Monday, June 11, 2007

Civil War Immunity


The human body as 10 trillion cells in it. We carry around 100 trillion non-human cells, microbes, mostly bacteria. They work for us, helping us with digestion mostly.

There is also an effect where our colonies of friendly bacteria help protect us against harmful infections. Their own defenses help fight off new invaders. We've known for a while that antibiotics have a defense stripping side effect. You've probably heard about eating yogurt (a bacterial culture) in order to help your intestinal cultures.

There is an interesting discussion on the Scientific American podcast from May 2, 2007. The guest was David Relman of Stanford who is studying the subject. He talks about how babies pick up their microbiota in the first weeks and months of life. Each person has their own unique bacteriological content.

Here's the theory I came up with from listening to this information. I believe that Civil War soldiers that survived the war carried a unique superbiota that imbued them with super immune systems.

I've always wondered why so many of the Civil War veterans lived so long. So many of them survived into their 90s in a time when the average life expectancy was around 55. I assumed that the constant marching and hard physical exertions put them into a superb physical shape that carried them on through later life. That may have something to do with it. You could also argue that the war would have weeded out the mentally and physically weak people, an accelerated survival of the fittest.
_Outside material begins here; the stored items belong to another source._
/-- R174: SHELF_DEADLOCK in every blocked group that holds a slot; where there is none, firmware ends the launch. DESIGN CHOICE (assumption 72): the report
of such an end has pc 0 and lanes 0. -/
def State.breakPool (s : State) (la : Launch) (p : Pool) : State :=
  let holders := (s.pool la.id p.level p.core).map (·.elem)
  let info := s.deadlockInfo la p
  let gs := (s.groups.filter (fun g => g.launch = la.id && g.lanes.any (fun ln => holders.contains ln.elem && s.flagBlocked la g ln))).map (·.id)
  if gs.isEmpty then s.endLaunch la.id (BitVec.ofNat 32 Cause.shelfDeadlock) info 0 0
  else gs.foldl (fun (s : State) k => s.deadlockTrap la p info k) s

/-- R173: the first dead pool of each running launch is broken. -/
def State.breakDeadlocks (s : State) : State :=
  s.launches.foldl (fun (s : State) la =>
    if la.st ≠ .running then s
    else match (s.awaitedPools la).find? (s.poolDead la) with
      | some p => s.breakPool la p
      | none => s) s

/-! ### The start of launches (R148, R410) -/

/-- R427, R247: has every write of a launch been performed: has every copy landed, and is no tile operation, answer or contribution in flight? -/
def State.writesDone (s : State) (launch : Nat) : Bool :=
  let mine := fun (b : Nat) => (s.block? b).elim false (fun x => x.launch = launch)
  s.copies.all (fun c => !mine c.block) && s.tileOps.all (fun o => !mine o.block) && s.asks.all (fun a => a.launch ≠ launch) &&
  s.contributions.all (fun c => c.launch ≠ launch)
/-- Has a launch ended, with every write of it performed? -/
def State.launchDone (s : State) (la : Launch) : Bool := la.st = .ended && s.writesDone la.id

/-- R410: what a predecessor says of its successor's start. -/
inductive Pred where
  | go
  | wait
  | fail
  deriving DecidableEq, Repr

/-- R410, R247 (dep): FULL waits for the end and for the predecessor's writes, and fails where the end was not normal; EARLY waits for the hint or the
end. -/
def State.predSays (s : State) (p : Nat × Bool) : Pred :=
  match s.launch? p.1 with
  | none => .go
  | some q =>
    if p.2 then (if (if q.st = .ended then s.launchDone q else q.hinted) then .go else .wait)
    else if q.st = .ended && !q.normal then .fail else if s.launchDone q then .go else .wait

/-- R148: the elements of level 0 come into being at launch start. -/
def State.startLaunch (s : State) (la : Launch) : State :=
  let s := s.updLaunch la.id (fun la => { la with st := .running })
  (s.create la 0 ((List.range (la.rcd.level 0).count).map (fun i =>
    { idx := BitVec.ofNat 32 i, parents := [], depth := 0, primId := 0, iw := [], init := [], claims := none })) none).2

/-- R410, R461: a refused successor. -/
def dependenceFailed (la : Launch) : Completion :=
  { queue := la.queue, tag := la.tag, opcode := la.opcode, kind := 1, status := 9, value := BitVec.ofNat 64 la.id, detail := 0 }

/-- R410: queued launches whose predecessors let them start, or refuse them. -/
def State.startLaunches (s : State) : State :=
  s.launches.foldl (fun (s : State) la =>
    if la.st ≠ .queued || s.stopped then s
    else
      let told := la.preds.map s.predSays
      if told.contains .fail then (s.updLaunch la.id (fun la => { la with st := .ended, normal := false })).complete (dependenceFailed la)
      else if told.contains .wait then s
      else s.startLaunch la) s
Most people that died in the Civil War died of disease, not injury. Camp conditions were atrocious. Sanitation was usually non existent, and when it was employed and enforced, as when General Hooker took over the Union forces, it was noted for it's extreme contrast to usual conditions.

Civil War soldiers were in intimate contact with each other. They probably ate out of the same containers, often using their fingers. They often slept tightly packed together for warmth (it was called "spooning"). It is reasonable to assume that much of their microbiota was passed around and shared.

It stands to reason that survivors of the various diseases that swept through the camps would have an immunity of some kind. It also stands to reason that humans with the right mix of internal bacterial stew that happened to confer protection for the various diseases would naturally develop.

The war was a massive mix of humanity under extreme conditions and accelerated development. My theory is unprovable, there would be no surviving cultures, no way to get them. Perhaps a study of medical records of veterans that survived to old age would yield some points of commonality, but the records are spotty, and they are nowhere near complete. So it simply remains an intriguing possibility.

Of course, massive movements of people are also a formula for rapid spread of a microorganism with devastating effect. Many speculate that the Spanish Influenza epidemic of 1918 was spread worldwide so quickly from the returning soldiers from WWI. But that is another subject.